-- ==== Sys2Proof/Tests/WitnessCommits.lean ====
section
/-! SUPPORT. Sys2Proof/Tests/WitnessCommits.lean: for each clause of the statements about the dictionary, commits, alerts, and the access paths, a state and operands that meet its
hypotheses together: witness_<statement>_<clause>, the clauses in the order in which the statement gives them. -/
set_option Elab.async false
open Sys2Proof Sys2Proof.Machine
namespace Sys2Proof.Tests
namespace commits
def rd : Frame := fj (leBytes 1 0x10 ++ leBytes 1 1 ++ leBytes 2 0x1084)
def rdBad : Frame := fj (leBytes 1 0x10 ++ leBytes 1 9 ++ leBytes 2 0x1084)
def wrf : Frame := fj (leBytes 1 0x34 ++ leBytes 1 1 ++ leBytes 2 0x1084 ++ [1, 2, 3, 4])
def sws : Frame := fj (leBytes 1 0x60 ++ leBytes 1 2 ++ leBytes 2 0x1084 ++ leBytes 2 32)
def v1 : Row := ⟨0x1084, 0x1084, 2, 2, .octets, .k, 0, 2, 0, .any, 0x0, 32⟩
def sg (n : Nat) : Frame := fj (leBytes 1 0x70 ++ leBytes 1 n ++ List.replicate n 7)
def ns (x : Transfer) := withXfer x
def bigX : Transfer := { xferJ with idx := 0x3000, sub := 1, total := 4000 }
def sreq : Frame := fj [0x90]
def rX : Transfer := { xferJ with write := false, data := List.replicate 300 5, total := 300, last := [0x50, 1, 2, 3] }
def rX2 : Transfer := { rX with toggle := 1, any := true }
def ab : Frame := fj [0xF0, 1, 0x84, 0x10, 1, 5]
def v2 : State := ns { rX with done := true }
def v3 : Transfer := { rX with done := true }
/-- A cause has been raised in this MGT cycle. -/
def raised : State := base.setCause 4 0
/-- The frame that would end the transfer's wait lies in the acceptance queue. -/
def heldX : State := { (ns rX) with acc := { (ns rX).acc with queue := [⟨0, 4, 0, .jtag, [0x90]⟩] } }
def alertDue : State := { base with obj := [(key 0x2102 0, .num 1), (key 0x1105 1, .num 4)], alerts := { base.alerts with summary := 2, driven := true }, acc := { base.acc with path := [(4, { session := some ⟨0, 3, 0⟩ }), (3, { alertAt := some 100, due := true, risen := 2 })] } }

theorem witness_StagedSetAndCommitCommands_a :
    (Alone base) ∧
    (Accepted base jtag 8193 1 1082369) := ⟨by unfold Alone; decide +kernel, by unfold Accepted; decide +kernel⟩

theorem witness_StagedSetAndCommitCommands_b :
    (Alone staged2) ∧
    (Accepted staged2 jtag 8194 0 1146244944) := ⟨by unfold Alone; decide +kernel, by unfold Accepted; decide +kernel⟩

theorem witness_StagedSetAndCommitCommands_c :
    (Alone staged2) ∧
    (Accepted staged2 jtag 8195 4 1129270612) := ⟨by unfold Alone; decide +kernel, by unfold Accepted; decide +kernel⟩

theorem witness_StagedSetAndCommitCommands_d :
    (Alone Tests.scheduled) ∧
    (Accepted Tests.scheduled jtag 8195 5 1129202508) ∧
    (Tests.scheduled.commit.mirrored = false) ∧
    (Tests.scheduled.commit.state ≠ 2) := ⟨by unfold Alone; decide +kernel, by unfold Accepted; decide +kernel, by decide +kernel, by decide +kernel⟩

theorem witness_CausesAreClearedAndThePinTested_a :
    (Alone base) ∧
    (5 < 16) ∧
    (Accepted base jtag (8449 + 5) 0 3) := ⟨by unfold Alone; decide +kernel, by decide +kernel, by unfold Accepted; decide +kernel⟩

theorem witness_CausesAreClearedAndThePinTested_b :
    (Alone base) ∧
    (4 < 16) ∧
    (childOf 4 = none) ∧
    (Accepted base jtag (8449 + 4) 0 3) := ⟨by unfold Alone; decide +kernel, by decide +kernel, by decide +kernel, by unfold Accepted; decide +kernel⟩

theorem witness_CausesAreClearedAndThePinTested_b1 :
    (Alone raised) ∧
    (childOf 4 = none) ∧
    (Accepted raised jtag (8449 + 4) 0 3) ∧
    (raised.z (8449 + 4) 0 &&& andNot (3 &&& causeBits 4) (raised.held 4) &&& raisedNow raised (8449 + 4) 0 ≠ 0) := ⟨by unfold Alone; decide +kernel, by decide +kernel, by unfold Accepted; decide +kernel, by decide +kernel⟩

theorem witness_CausesAreClearedAndThePinTested_c :
    (Alone base) ∧
    (childOf 5 = some (8512, 6, 127)) ∧
    (5 < 6) ∧
    (Accepted base jtag 8512 (5 + 1) 3) := ⟨by unfold Alone; decide +kernel, by decide +kernel, by decide +kernel, by unfold Accepted; decide +kernel⟩

theorem witness_CausesAreClearedAndThePinTested_d :
    (Alone base) ∧
    (Accepted base jtag 8483 0 1129075265) := ⟨by unfold Alone; decide +kernel, by unfold Accepted; decide +kernel⟩

theorem witness_CausesAreClearedAndThePinTested_e :
    (Alone base) ∧
    (5#32 ≠ 1129075265#32) ∧
    (base.reaches jtag = true) ∧
    (accessWithheld base.sec.lcs 8483 0 true = false) ∧
    (1 ≤ (base.accept (pathNo jtag.path) (base.requester jtag)).levelOf (pathNo jtag.path) (base.requester jtag)) ∧
    ((base.path (pathNo jtag.path)).xfer = none) := ⟨by unfold Alone; decide +kernel, by decide +kernel, by decide +kernel, by decide +kernel, by decide +kernel, by decide +kernel⟩

theorem witness_CausesAreClearedAndThePinTested_f :
    (Alone base) ∧
    (Accepted base jtag 8482 2 1) := ⟨by unfold Alone; decide +kernel, by unfold Accepted; decide +kernel⟩

theorem witness_CausesAreClearedAndThePinTested_g :
    (Alone pinOn) ∧
    (Accepted pinOn jtag 8482 2 0) := ⟨by unfold Alone; decide +kernel, by unfold Accepted; decide +kernel⟩

theorem witness_CommitCheckEnds_a :
    (stagedBad.commit.state = 1) ∧
    (stagedBad.checkEnd ≠ []) ∧
    (∀ v ∈ stagedBad.checkEnd, v.rule ≠ 2047) ∧
    (stagedBad.mgtFast = true) := by decide +kernel

theorem witness_CommitCheckEnds_b :
    (checking.commit.state = 1) ∧
    (checking.checkEnd = []) ∧
    (checking.mirrors = false) ∧
    (checking.commit.mirrored = false) ∧
    (checking.commit.atTime = false) := by decide +kernel

theorem witness_CommitCheckEnds_c :
    ((checkingAt 5).commit.state = 1) ∧
    ((checkingAt 5).checkEnd = []) ∧
    ((checkingAt 5).mirrors = false) ∧
    ((checkingAt 5).commit.mirrored = false) ∧
    ((checkingAt 5).commit.atTime = true) ∧
    ((checkingAt 5).mgtFast = true) ∧
    ((checkingAt 5).commit.instant ≤ (checkingAt 5).time.pt + 64 * 2 ^ 32) := by decide +kernel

## What to produce
Only a number is wanted here: the count of lines in the data that include the word "lean".

## Response to this exercise
2